Metropolitan News-Enterprise


Friday, July 26, 2002


Page 4


C.A. Declares Statute on Battery of Custodial Officers Unconstitutional


By a MetNews Staff Writer


A state law making it a felony to batter a custodial officer, even if injury does not result, violates the constitutional equal protection clauses, this district’s Court of Appeal ruled yesterday.

A divided panel in Div. One overturned Jaleh Wilkinson’s felony conviction for violation of Penal Code Sec. 243.1. The court sent the case back to the trial court for possible retrial.

Justice Ruben Ortega, joined by Presiding Justice Vaino Spencer, said the statute is irrationally discriminatory in light of Sec. 243, which allows the same or more serious conduct to be prosecuted as a misdemeanor.

 Justice Robert Mallano disagreed, arguing in dissent that the scheme is rational because prosecutors have discretion whether to file a case against under Sec. 243 or 243.1, depending on the circumstances of the case.

 The court rejected Wilkinson’s other constitutional challenge to the statute, that it violates the separation of powers by committing the determination of punishment to prosecutors.

 But it ruled in Wilkinson’s favor on two other issues, saying she was entitled to a Kelly hearing on whether polygraph evidence has achieved sufficient acceptance in the scientific community to be admissible, as well as to an evidentiary hearing on her claim that her lawyer improperly advised her to turn down a plea bargain that would have avoided a felony conviction and a jail term.
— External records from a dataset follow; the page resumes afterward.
-- ==== Sys2Proof/Machine/WriteSystem.lean ====
section
/-! DEFINITION. What writes to the bias DAC, housekeeping, thermal, Tow link, retained-state and supervisor registers are
judged by and do (chapters 14, 15, 17, 18 and 19). -/
namespace Sys2Proof.Machine

/-! ### Bias DACs (R325 to R335) -/

/-- A BDAC_CFG word with a discarded code. -/
def bdacCodeBad (w : Word) : Bool := BDAC_CFG.UPD.of w == 3 || BDAC_CFG.GRP.of w == 3

/-- The probe run of bias DAC mode in progress on channel `c` (R335). -/
def probeOn (d : Dev) (c : Nat) : Bool := d.prb.run.any fun r => r.dac && r.started && r.chan == c

/-- BDAC_CFG takes effect: EN by the state of the channel, a sine ends with its mode, and a channel that was in sine mode has been
in it within this reading of its pin (R325, R335, R336). -/
def actBdacCfg (c : Nat) (old w : Word) (d0 : Dev) : Dev :=
  let d := if BDAC_CFG.MODE.bit old then d0.setChan c { d0.chan c with moved := true } else d0
  let x := d.chan c
  let d1 := if x.sineOn && !BDAC_CFG.MODE.bit w then
      (d.setChan c { x with sineOn := false, sineStop := false, probe := none, acc := 0
                            out := if x.st = .drive then x.t else x.out }).put BDAC_SINE.RUN c 0
    else d
  if BDAC_CFG.EN.bit w then bdacEnable c d1 else bdacDisable c d1

/-- A code written by software (R329). -/
def actCode (c code : Nat) (d : Dev) : Dev :=
  let x := d.chan c
  if d.get BDAC_CFG.UPD c = 0 then d.setChan c { x with imm := some code }
  else d.setChan c { x with pcode := code, pend := true }

/-- BDAC_SINE.RUN (R335): 1 starts the sine at phase 0, a running one too, and 0 stops it at the next zero crossing. DESIGN
CHOICE (log 208): while a channel parks, is PARKED, changes span or is under a park cause, a RUN = 1 starts nothing and reads 0. -/
def actSine (c : Nat) (w : Word) (d : Dev) : Dev :=
  let x := d.chan c
  if BDAC_SINE.RUN.bit w then
    if x.st = .parking ∨ x.st = .parked ∨ x.st = .span ∨ !x.pcause.isEmpty then d.put BDAC_SINE.RUN c 0
    else d.setChan c { x with sineOn := true, sineStop := false, acc := 0, moved := true, probe := none }
  else if x.sineOn then d.setChan c { x with sineStop := true } else d

/-- A strobe: the channels named load at the next update tick where UPD is strobe (R331). -/
def strobe (which : Nat → Bool) (d : Dev) : Dev :=
  let l := (List.range 48).filter fun c => which c && d.get BDAC_CFG.UPD c == 1
  { d with bdac := { d.bdac with load := l.foldl sadd d.bdac.load } }

/-! ### The supervisor (R398, R401, R405) -/

/-- OPEN reserves LEN blocks (R401); `len` is the LEN of the same word. -/
def authOpen (e : Env) (len : Nat) (d : Dev) : Dev :=
  if poolFree d < len then poolDenied e { d with auth := { d.auth with result := 9, rejCnt := 0 } }
  else { d with authBlocks := len, auth := { d.auth with words := [] } }

/-- The buffer and its blocks are released. -/
def authRelease (d : Dev) : Dev := { d with authBlocks := 0, auth := { d.auth with words := [] } }

/-- SUBMIT (R402, R405): the nonce takes a new value; during the lockout the command ends at once. -/
def authSubmit (by_ : By) (d : Dev) : Dev :=
  let a := { d.auth with nonce := d.auth.nonce + 1 }
  if d.auth.lock then authRelease { d with auth := { a with result := 11, rejCnt := 0 } }
  else { d with auth := { a with submit := some by_ } }

/-- The bits of SUP_AUTH_CTL, OPEN first. While a command is verified none of them acts. -/
def actAuth (e : Env) (x : Wr) (d : Dev) : Dev :=
  if d.auth.submit.isSome then d
  else
    let len := SUP_AUTH_CTL.LEN.of x.w
    let d1 := if SUP_AUTH_CTL.OPEN.bit x.w ∧ d.authBlocks = 0 ∧ 1 ≤ len ∧ len ≤ 160 then authOpen e len d else d
    let d2 := if SUP_AUTH_CTL.ABORT.bit x.w then authRelease d1 else d1
    if SUP_AUTH_CTL.SUBMIT.bit x.w then authSubmit x.by_ d2 else d2

/-- A byte of the open buffer, at a byte offset. -/
def authByte (k b : Nat) (d : Dev) : Dev :=
  let w := (tget (fun _ => 0#32) d.auth.words (k / 4)).toNat
  { d with auth := { d.auth with words := tset (fun _ => 0#32) d.auth.words (k / 4) (BitVec.ofNat 32 (putBits w (8 * (k % 4)) 8 b)) } }

/-- A word of the open buffer, at block × 1,024 + index. -/
def authWord (k : Nat) (w : Word) (d : Dev) : Dev :=
  { d with auth := { d.auth with words := tset (fun _ => 0#32) d.auth.words k w } }

/-- The rules of SUP_AUTH_CTL: an OPEN with a buffer open or with LEN out of range is discarded, and BLK names a block. -/
def ruleAuth (x : Wr) (d : Dev) : Verdict :=
  let len := SUP_AUTH_CTL.LEN.of x.w
  orDrop (d.auth.submit.isSome && decide (SUP_AUTH_CTL.OPEN.bit x.w ∨ SUP_AUTH_CTL.SUBMIT.bit x.w ∨ SUP_AUTH_CTL.ABORT.bit x.w)) d
    (orDrop (SUP_AUTH_CTL.OPEN.bit x.w && decide (0 < d.authBlocks ∨ len < 1 ∨ 160 < len)) d .take)

/-! ### The block -/

/-- The rules of a word for these blocks. -/
def ruleSystem (n : RegName) (x : Wr) (d : Dev) : Verdict :=
  match n with
  | .BDAC_CFG =>
    orRefuse (bdacCodeBad x.w) BDAC_ERR.CFG x.i d
      (orRefuse (x.changes d BDAC_CFG.PARK && ((d.chan x.i).st = .parking || (d.chan x.i).st = .parked) && (d.chan x.i).pcause.all (· ≠ .warm))
        BDAC_ERR.STATE x.i d
        (orRefuse (BDAC_CFG.MODE.bit x.w && BDAC_CFG.SLEW.of x.w != 0) BDAC_ERR.SINE_SLEW x.i d .take))
  | .BDAC_CODE => orRefuse (loopDriven d x.i) BDAC_ERR.OWNED x.i d .take
  | .BDAC_SPAN =>
    let st := (d.chan x.i).st
    orRefuse (BDAC_SPAN.GO.bit x.w &&
      decide (st = .parking ∨ st = .offing ∨ st = .span)) BDAC_ERR.SPAN x.i d .take
  | .BDAC_SINE =>
    let f := BDAC_SINE.FREQ.of x.w
    orRefuse (probeOn d x.i) BDAC_ERR.STATE x.i d
      (orRefuse (decide (f < 1 ∨ 100000 < f) || (BDAC_SINE.RUN.bit x.w && !d.flag BDAC_CFG.MODE x.i)) BDAC_ERR.CFG x.i d .take)
  | .BDAC_TT_LO => orDrop (d.flag BDAC_TT_CTL.ARM) d .take
  | .BDAC_TT_HI => orDrop (d.flag BDAC_TT_CTL.ARM) d .take
  | .BDAC_TT_CTL => orRefuse (BDAC_TT_CTL.ARM.bit x.w && decide (timerTime d < towNow d)) BDAC_TT_CTL.LATE 0 d .take
  | .HK_CFG => let t := HK_CFG.SUP_TOL.of x.w; orDrop (decide (t < 1 ∨ 40 < t)) d .take
  | .THM_CFG => orRefuse (!thmCfgOk x.w) THM_STAT.CFG_REJ 0 d .take
  | .TOW_HB_CFG => let p := TOW_HB_CFG.PER.of x.w; orDrop (decide (p < 10 ∨ 10000 < p)) d .take
  | .TOW_TIME_CFG =>
    let s := TOW_TIME_CFG.SYNC_INT.of x.w
    orDrop (decide (TOW_TIME_CFG.STEP_TH.of x.w < 64 ∨ s < 1 ∨ 100 < s)) d .take
  | .CAL_RET_CTL => orDrop (decide (CAL_RET_CTL.COMMIT_INT.of x.w < 4)) d .take
  | .SUP_HO_CTL => orRefuse (SUP_HO_CTL.GO.bit x.w && ((pairIn d .ready).isNone || d.sup.pend)) SUP_HO_STAT.HO_REJ 0 d .take
  | .SUP_AUTH_CTL => ruleAuth x d
  | .SUP_AUTH_WIN => orDrop (decide (d.authBlocks ≤ d.get SUP_AUTH_CTL.BLK) || d.auth.submit.isSome) d .take
  | _ => .take

/-- What an accepted word does in these blocks. -/
def actSystem (e : Env) (n : RegName) (x : Wr) (old : Word) (d : Dev) : Dev :=
  match n with
  | .BDAC_CFG => actBdacCfg x.i old x.w d
  | .BDAC_CODE => actCode x.i (BDAC_CODE.CODE.of x.w) d
  | .BDAC_SPAN =>
    if BDAC_SPAN.GO.bit x.w then
      (spanChange x.i (BDAC_SPAN.SPAN.of x.w) (BDAC_SPAN.PARK_NEW.of x.w) (BDAC_SPAN.CODE_NEW.of x.w) d).1
    else d
  | .BDAC_SINE => actSine x.i x.w d
  | .BDAC_LOAD0 => strobe (fun c => decide (c < 32) && bitOf x.w.toNat c) d
  | .BDAC_LOAD1 => strobe (fun c => BDAC_LOAD1.ALL.bit x.w || (decide (32 ≤ c) && bitOf x.w.toNat (c - 32))) d
  | .BDAC_TT_CTL =>
    if BDAC_TT_CTL.ARM.bit x.w then { d with bdac := { d.bdac with ttDone := false } } else d
  | .TOW_PORT_CFG =>
    lineFill (x.i == 1) (if !TOW_PORT_CFG.EN.bit x.w ∧ (towPort d (x.i == 1)).link ≠ .down then portDown e (x.i == 1) d else d)
  | .TOW_TIME_SET_GO => if TOW_TIME_SET_GO.GO.bit x.w then towTimeSet e d else d
  | .TOW_PAIR_CTL => if TOW_PAIR_CTL.REL.bit x.w then tokenRel d else d
  | .TOW_HEAD_CTL => if TOW_HEAD_CTL.ENUM.bit x.w then enumerate e none d else d
  | .TOW_HEAD_PROM =>
    if TOW_HEAD_PROM.GO.bit x.w then promote e (TOW_HEAD_PROM.SPARE.of x.w) (TOW_HEAD_PROM.TARGET.of x.w) d else d
  | .TOW_HEAD_MBX =>
    let d1 := if TOW_HEAD_MBX.SEND.bit x.w then mailboxSend e d else d
    if TOW_HEAD_MBX.POP.bit x.w then mailboxPop d1 else d1
  | .CAL_RET_CTL =>
    let d1 := if CAL_RET_CTL.DISCARD.bit x.w then d.modRet fun r => { r with disc := true } else d
    if CAL_RET_CTL.COMMIT.bit x.w then commitStart d1 else d1
  | .SUP_CTL => if SUP_CTL.WARM.bit x.w then { d with boot := { d.boot with warmReq := true } } else d
  | .SUP_HO_CTL => if SUP_HO_CTL.GO.bit x.w then handoverGo d else d
  | .SUP_AUTH_CTL => actAuth e x d
  | .SUP_AUTH_WIN =>
    let d1 := authWord (1024 * d.get SUP_AUTH_CTL.BLK + x.i) x.w d
    { d1 with eng := { d1.eng with bulk := true } }
  | _ => d

end Sys2Proof.Machine
end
 Wilkinson, an Iranian immigrant who says she lost her job as a bank vice president, was denied citizenship, and faces possible deportation as a result of her conviction, was arrested three years ago after a traffic stop.

 A motorist said she crossed a center divider, hit a parked car without stopping, swerved, made a U-turn, and stopped at the curb. Police said she was passed out in her vehicle, got up, looked at an officer, attempted to drive off, stopped after a brief pursuit, appeared to be under the influence of alcohol, and was unable to complete a field sobriety test.

 She was taken to jail, where she allegedly grabbed a jailer’s arm so hard as to cause visible welts. Wilkinson denied attacking the jailer, pointing to a videotape of the jailing that she said exonerated her, and claimed that someone had secretly placed the date-rape drug Rohypnol into her drink prior to the incident leading to her arrest.

 She was convicted of violating Sec. 243.1, which makes a battery on a custodial officer a felony when “the person committing the offense knows or reasonably should know that the victim is a custodial officer engaged in the performance of his or her duties, and the custodial officer is engaged in the performance of his or her duties.”

 She was also convicted of two misdemeanors, drunk driving and hit-and-run. Los Angeles Superior Court Judge Stephen Suzukawa sentenced her to 180 days in jail.

 Ortega said Sec. 243.1 is irrational because Sec. 243(b) makes the identical conduct a straight misdemeanor, while Sec. 243(c) says that if a custodial officer is battered, and the defendant knows that the officer is performing his or her duties, “and an injury is inflicted on that victim,” the crime is a wobbler. 

 The justice explained:

 “If the battery on custodial officer statutes included only two options, a straight felony under section 243.1 or a straight misdemeanor under section 243, subdivision (b), both of which have identical elements, prosecutorial discretion to choose different punishment between offenders engaging in similar conduct would not violate equal protection.... Prosecutors legitimately could choose to prosecute those who committed battery on a custodial officer as either a felony or misdemeanor, based on the prosecutor’s evaluation of the crime, the defendant, the defendant’s past record, and other factors.....”

 But the third option, Ortega went on to explain, the Sec. 243(c) wobbler, “raises the specter of complete irrationality in the scheme, because the more serious offense of battering a custodial officer with injury could be punished less seriously—than battering a custodial officer without injury.”

Wilkinson’s court-appointed appellate attorney, Anthony J. Dain, said he was pleasantly surprised by the ruling on the issue, because rational-basis equal protection challenges to criminal statues rarely succeed.

“I didn’t expect this,” he told the MetNews. But the court was right, he said, because the legislation is “one of the most irrational schemes I’ve ever seen.”

Dain said the case was “overcharged” and that he was hopeful it would be pled down to a misdemeanor when it goes back to the trial court.

Deputy Attorneys General Jaime L. Fuster and Thomas C. Hsieh, who handled the case for the state, could not be reached for comment late yesterday.

The case is People v. Wilkinson, B145982.